# [Information shown]
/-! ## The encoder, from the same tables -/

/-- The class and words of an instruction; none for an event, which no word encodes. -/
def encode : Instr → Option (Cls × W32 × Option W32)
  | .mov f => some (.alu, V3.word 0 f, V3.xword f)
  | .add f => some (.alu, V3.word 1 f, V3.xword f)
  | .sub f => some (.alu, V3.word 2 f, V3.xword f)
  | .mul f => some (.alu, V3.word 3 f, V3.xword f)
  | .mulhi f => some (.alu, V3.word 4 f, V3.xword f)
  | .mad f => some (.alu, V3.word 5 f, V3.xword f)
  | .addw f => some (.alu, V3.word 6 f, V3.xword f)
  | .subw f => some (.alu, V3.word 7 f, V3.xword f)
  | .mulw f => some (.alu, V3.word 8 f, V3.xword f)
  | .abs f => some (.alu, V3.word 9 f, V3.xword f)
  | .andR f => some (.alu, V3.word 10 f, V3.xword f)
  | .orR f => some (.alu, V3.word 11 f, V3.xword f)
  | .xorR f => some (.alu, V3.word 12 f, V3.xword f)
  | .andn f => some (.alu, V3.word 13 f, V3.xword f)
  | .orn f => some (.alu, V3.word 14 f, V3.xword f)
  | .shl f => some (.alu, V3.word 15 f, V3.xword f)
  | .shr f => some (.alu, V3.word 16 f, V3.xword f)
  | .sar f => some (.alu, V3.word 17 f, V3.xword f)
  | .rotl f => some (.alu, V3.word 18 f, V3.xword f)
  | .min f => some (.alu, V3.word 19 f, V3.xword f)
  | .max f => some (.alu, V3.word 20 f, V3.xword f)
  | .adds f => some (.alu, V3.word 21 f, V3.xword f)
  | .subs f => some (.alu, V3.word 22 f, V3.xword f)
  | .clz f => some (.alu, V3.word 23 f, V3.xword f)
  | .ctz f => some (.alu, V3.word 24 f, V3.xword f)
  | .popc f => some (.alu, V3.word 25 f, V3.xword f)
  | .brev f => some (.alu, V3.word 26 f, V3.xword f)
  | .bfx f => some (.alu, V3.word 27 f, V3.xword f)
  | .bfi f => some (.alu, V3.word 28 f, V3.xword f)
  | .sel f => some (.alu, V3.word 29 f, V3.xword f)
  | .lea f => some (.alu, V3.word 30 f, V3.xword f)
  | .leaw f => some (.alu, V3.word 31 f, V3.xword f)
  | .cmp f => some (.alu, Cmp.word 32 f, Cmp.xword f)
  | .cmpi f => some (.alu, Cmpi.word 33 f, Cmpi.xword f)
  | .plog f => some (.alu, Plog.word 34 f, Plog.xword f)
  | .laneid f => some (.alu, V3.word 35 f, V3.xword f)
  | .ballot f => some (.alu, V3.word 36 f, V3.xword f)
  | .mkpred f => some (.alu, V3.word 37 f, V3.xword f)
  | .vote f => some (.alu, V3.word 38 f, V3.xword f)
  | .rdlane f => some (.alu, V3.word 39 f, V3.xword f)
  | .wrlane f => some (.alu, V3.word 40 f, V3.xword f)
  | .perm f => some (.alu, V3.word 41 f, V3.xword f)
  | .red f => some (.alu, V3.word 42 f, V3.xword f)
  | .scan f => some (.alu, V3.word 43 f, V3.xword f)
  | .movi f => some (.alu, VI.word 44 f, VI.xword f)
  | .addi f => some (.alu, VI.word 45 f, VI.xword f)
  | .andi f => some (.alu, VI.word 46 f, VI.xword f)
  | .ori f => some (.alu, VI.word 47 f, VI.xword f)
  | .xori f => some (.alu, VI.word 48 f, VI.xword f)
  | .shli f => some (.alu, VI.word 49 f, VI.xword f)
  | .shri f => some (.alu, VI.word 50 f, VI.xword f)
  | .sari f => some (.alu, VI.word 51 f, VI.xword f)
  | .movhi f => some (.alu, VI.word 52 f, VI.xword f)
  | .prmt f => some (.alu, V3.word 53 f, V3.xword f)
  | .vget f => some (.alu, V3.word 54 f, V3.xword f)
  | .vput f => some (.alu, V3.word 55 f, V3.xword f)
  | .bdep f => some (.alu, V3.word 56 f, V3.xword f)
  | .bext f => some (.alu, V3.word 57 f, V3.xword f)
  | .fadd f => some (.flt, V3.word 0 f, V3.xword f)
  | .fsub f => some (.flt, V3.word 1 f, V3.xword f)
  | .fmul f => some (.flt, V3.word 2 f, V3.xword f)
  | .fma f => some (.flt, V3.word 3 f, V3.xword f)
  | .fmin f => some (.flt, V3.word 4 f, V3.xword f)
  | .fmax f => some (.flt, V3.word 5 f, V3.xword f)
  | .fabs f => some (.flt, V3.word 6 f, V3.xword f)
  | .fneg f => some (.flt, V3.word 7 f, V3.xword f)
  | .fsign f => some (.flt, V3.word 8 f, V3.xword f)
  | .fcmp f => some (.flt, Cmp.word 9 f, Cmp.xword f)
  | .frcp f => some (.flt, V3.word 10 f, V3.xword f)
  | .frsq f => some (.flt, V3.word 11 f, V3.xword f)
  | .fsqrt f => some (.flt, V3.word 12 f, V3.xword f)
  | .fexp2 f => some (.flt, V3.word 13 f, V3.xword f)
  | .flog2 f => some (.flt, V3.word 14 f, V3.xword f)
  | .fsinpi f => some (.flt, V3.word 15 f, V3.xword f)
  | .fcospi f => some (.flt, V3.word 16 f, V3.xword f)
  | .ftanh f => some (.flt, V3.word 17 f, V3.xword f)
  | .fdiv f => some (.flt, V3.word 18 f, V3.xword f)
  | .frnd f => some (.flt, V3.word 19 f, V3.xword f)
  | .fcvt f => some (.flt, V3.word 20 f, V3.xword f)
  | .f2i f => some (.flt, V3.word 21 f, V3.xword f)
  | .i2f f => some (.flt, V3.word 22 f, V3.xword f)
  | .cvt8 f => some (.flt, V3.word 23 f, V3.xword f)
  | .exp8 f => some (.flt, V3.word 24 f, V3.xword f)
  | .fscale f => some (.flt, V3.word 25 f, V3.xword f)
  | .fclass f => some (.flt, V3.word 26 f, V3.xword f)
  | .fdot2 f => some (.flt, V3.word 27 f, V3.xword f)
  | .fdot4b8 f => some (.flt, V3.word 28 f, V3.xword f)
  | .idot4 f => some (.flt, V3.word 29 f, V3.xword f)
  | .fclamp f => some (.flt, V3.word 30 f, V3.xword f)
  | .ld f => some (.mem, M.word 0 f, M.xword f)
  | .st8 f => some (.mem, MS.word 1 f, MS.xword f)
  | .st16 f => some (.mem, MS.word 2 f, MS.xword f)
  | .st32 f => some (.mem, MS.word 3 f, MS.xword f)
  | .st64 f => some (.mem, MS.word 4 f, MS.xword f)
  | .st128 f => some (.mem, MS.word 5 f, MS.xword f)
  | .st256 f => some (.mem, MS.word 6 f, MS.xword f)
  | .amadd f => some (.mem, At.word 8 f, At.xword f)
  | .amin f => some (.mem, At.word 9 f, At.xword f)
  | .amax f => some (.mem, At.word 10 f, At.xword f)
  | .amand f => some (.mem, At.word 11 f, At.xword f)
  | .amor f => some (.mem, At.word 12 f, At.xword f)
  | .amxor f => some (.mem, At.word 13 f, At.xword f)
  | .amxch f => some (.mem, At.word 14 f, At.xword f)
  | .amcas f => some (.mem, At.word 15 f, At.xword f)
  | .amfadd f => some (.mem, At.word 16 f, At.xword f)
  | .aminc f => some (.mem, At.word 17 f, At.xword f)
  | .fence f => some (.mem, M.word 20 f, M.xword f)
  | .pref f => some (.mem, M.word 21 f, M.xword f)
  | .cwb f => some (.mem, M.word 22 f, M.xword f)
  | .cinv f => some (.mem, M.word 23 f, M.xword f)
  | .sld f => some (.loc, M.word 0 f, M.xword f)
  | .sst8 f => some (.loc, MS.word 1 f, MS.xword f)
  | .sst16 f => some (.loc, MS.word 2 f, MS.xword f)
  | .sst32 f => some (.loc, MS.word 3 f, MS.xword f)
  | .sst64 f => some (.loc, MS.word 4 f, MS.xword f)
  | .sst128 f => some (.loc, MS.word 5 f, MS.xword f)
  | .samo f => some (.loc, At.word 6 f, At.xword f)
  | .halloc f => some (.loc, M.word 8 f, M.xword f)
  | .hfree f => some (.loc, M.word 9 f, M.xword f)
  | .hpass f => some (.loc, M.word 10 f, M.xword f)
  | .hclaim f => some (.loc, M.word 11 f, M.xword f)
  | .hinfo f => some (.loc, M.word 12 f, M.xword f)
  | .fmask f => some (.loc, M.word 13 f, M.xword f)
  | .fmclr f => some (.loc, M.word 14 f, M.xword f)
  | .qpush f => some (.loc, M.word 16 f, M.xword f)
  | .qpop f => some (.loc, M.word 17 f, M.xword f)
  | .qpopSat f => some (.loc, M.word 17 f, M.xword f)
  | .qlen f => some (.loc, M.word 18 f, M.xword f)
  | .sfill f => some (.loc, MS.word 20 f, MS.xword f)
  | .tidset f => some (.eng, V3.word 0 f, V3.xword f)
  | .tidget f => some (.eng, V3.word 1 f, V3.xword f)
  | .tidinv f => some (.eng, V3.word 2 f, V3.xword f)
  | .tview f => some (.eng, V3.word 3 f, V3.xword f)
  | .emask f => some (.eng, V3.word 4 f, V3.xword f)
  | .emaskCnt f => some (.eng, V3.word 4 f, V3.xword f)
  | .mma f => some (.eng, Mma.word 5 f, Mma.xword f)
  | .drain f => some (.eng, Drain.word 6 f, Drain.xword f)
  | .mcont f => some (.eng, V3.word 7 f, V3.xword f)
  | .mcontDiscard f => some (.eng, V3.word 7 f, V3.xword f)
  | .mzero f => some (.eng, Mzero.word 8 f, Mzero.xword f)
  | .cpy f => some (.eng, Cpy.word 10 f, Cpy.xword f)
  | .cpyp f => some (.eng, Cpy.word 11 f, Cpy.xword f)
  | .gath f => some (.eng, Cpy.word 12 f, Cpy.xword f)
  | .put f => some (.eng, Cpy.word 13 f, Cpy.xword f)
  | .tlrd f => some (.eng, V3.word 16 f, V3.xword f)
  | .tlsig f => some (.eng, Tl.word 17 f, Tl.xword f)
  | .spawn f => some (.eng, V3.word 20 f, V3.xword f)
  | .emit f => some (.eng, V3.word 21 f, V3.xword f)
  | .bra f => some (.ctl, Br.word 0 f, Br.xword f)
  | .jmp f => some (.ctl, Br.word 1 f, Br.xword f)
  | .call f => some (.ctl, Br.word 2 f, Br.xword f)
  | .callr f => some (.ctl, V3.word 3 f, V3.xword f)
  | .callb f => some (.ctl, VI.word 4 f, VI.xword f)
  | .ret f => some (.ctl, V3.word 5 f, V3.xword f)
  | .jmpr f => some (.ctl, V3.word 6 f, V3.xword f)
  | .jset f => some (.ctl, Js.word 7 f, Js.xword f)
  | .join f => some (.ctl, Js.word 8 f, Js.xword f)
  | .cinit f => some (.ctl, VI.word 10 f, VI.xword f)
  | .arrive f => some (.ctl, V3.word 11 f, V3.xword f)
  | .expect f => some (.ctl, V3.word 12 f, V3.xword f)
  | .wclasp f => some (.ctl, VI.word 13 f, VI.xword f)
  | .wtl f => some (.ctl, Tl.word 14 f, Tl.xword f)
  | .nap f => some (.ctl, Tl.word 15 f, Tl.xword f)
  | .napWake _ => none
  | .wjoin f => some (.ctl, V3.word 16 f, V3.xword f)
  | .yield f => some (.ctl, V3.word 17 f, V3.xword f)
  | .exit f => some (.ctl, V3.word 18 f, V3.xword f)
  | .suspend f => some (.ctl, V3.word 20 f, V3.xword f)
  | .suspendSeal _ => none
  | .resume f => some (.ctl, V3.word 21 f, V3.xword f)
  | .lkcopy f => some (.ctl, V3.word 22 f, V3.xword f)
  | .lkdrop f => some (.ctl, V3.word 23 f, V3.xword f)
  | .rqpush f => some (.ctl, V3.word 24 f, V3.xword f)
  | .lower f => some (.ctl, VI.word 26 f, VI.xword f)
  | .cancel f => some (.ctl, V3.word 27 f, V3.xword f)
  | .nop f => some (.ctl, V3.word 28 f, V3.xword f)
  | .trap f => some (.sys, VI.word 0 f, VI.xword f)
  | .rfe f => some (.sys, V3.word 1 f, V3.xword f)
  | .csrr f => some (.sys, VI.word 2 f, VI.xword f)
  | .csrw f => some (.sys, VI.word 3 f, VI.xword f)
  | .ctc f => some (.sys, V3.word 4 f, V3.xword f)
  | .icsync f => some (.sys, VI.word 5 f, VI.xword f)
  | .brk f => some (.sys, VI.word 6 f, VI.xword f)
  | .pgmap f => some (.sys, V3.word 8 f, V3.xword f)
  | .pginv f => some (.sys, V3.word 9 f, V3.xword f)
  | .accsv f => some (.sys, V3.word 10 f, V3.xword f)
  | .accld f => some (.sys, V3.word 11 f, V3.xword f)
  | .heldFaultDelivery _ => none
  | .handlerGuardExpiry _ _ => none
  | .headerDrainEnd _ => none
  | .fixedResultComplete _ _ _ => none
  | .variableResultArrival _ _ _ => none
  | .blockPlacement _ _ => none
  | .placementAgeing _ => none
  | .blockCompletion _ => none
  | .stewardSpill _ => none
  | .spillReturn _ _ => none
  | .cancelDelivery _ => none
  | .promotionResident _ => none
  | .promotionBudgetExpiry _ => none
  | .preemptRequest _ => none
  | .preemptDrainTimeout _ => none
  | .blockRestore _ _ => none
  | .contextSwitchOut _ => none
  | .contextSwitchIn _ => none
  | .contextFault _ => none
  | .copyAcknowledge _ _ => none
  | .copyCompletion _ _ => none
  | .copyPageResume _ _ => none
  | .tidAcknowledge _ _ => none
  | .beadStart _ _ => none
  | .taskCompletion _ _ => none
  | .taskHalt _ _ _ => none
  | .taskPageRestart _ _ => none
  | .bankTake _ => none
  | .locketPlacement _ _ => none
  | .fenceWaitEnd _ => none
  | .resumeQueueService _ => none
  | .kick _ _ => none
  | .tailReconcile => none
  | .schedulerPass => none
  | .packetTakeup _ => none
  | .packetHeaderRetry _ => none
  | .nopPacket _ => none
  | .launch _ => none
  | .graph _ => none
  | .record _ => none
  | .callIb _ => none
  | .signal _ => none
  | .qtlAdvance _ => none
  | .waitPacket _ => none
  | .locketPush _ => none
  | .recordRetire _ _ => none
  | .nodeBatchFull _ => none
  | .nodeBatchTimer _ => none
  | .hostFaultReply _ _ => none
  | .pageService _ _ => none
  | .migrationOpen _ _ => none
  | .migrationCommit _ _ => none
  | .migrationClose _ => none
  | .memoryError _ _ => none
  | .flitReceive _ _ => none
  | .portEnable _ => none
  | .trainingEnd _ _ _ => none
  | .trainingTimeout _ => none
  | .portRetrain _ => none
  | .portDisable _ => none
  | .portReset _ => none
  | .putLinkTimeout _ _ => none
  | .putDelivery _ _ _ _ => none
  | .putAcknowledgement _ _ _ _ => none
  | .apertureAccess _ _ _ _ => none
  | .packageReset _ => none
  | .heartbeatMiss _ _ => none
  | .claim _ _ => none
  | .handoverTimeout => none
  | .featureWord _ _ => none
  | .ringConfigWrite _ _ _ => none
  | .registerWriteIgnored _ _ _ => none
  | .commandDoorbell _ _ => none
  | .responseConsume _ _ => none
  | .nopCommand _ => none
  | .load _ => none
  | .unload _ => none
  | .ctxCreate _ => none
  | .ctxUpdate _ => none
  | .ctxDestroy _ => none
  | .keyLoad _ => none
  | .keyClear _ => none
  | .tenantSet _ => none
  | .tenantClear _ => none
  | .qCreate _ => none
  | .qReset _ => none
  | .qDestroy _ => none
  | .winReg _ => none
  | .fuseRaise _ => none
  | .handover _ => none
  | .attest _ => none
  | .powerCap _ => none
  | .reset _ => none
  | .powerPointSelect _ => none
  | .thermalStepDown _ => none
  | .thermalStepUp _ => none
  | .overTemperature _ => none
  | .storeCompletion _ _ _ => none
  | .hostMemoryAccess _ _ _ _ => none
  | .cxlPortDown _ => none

# [Task to carry out]
Using the records above, write out exactly the lines between the one holding "(.flt, V3.word 12 f, V3.xword f)" and the one holding "(.mem, MS.word 2 f, MS.xword f)", inclusive; leave everything else out.

# [Written response]
  | .fsqrt f => some (.flt, V3.word 12 f, V3.xword f)
  | .fexp2 f => some (.flt, V3.word 13 f, V3.xword f)
  | .flog2 f => some (.flt, V3.word 14 f, V3.xword f)
  | .fsinpi f => some (.flt, V3.word 15 f, V3.xword f)
  | .fcospi f => some (.flt, V3.word 16 f, V3.xword f)
  | .ftanh f => some (.flt, V3.word 17 f, V3.xword f)
  | .fdiv f => some (.flt, V3.word 18 f, V3.xword f)
  | .frnd f => some (.flt, V3.word 19 f, V3.xword f)
  | .fcvt f => some (.flt, V3.word 20 f, V3.xword f)
  | .f2i f => some (.flt, V3.word 21 f, V3.xword f)
  | .i2f f => some (.flt, V3.word 22 f, V3.xword f)
  | .cvt8 f => some (.flt, V3.word 23 f, V3.xword f)
  | .exp8 f => some (.flt, V3.word 24 f, V3.xword f)
  | .fscale f => some (.flt, V3.word 25 f, V3.xword f)
  | .fclass f => some (.flt, V3.word 26 f, V3.xword f)
  | .fdot2 f => some (.flt, V3.word 27 f, V3.xword f)
  | .fdot4b8 f => some (.flt, V3.word 28 f, V3.xword f)
  | .idot4 f => some (.flt, V3.word 29 f, V3.xword f)
  | .fclamp f => some (.flt, V3.word 30 f, V3.xword f)
  | .ld f => some (.mem, M.word 0 f, M.xword f)
  | .st8 f => some (.mem, MS.word 1 f, MS.xword f)
  | .st16 f => some (.mem, MS.word 2 f, MS.xword f)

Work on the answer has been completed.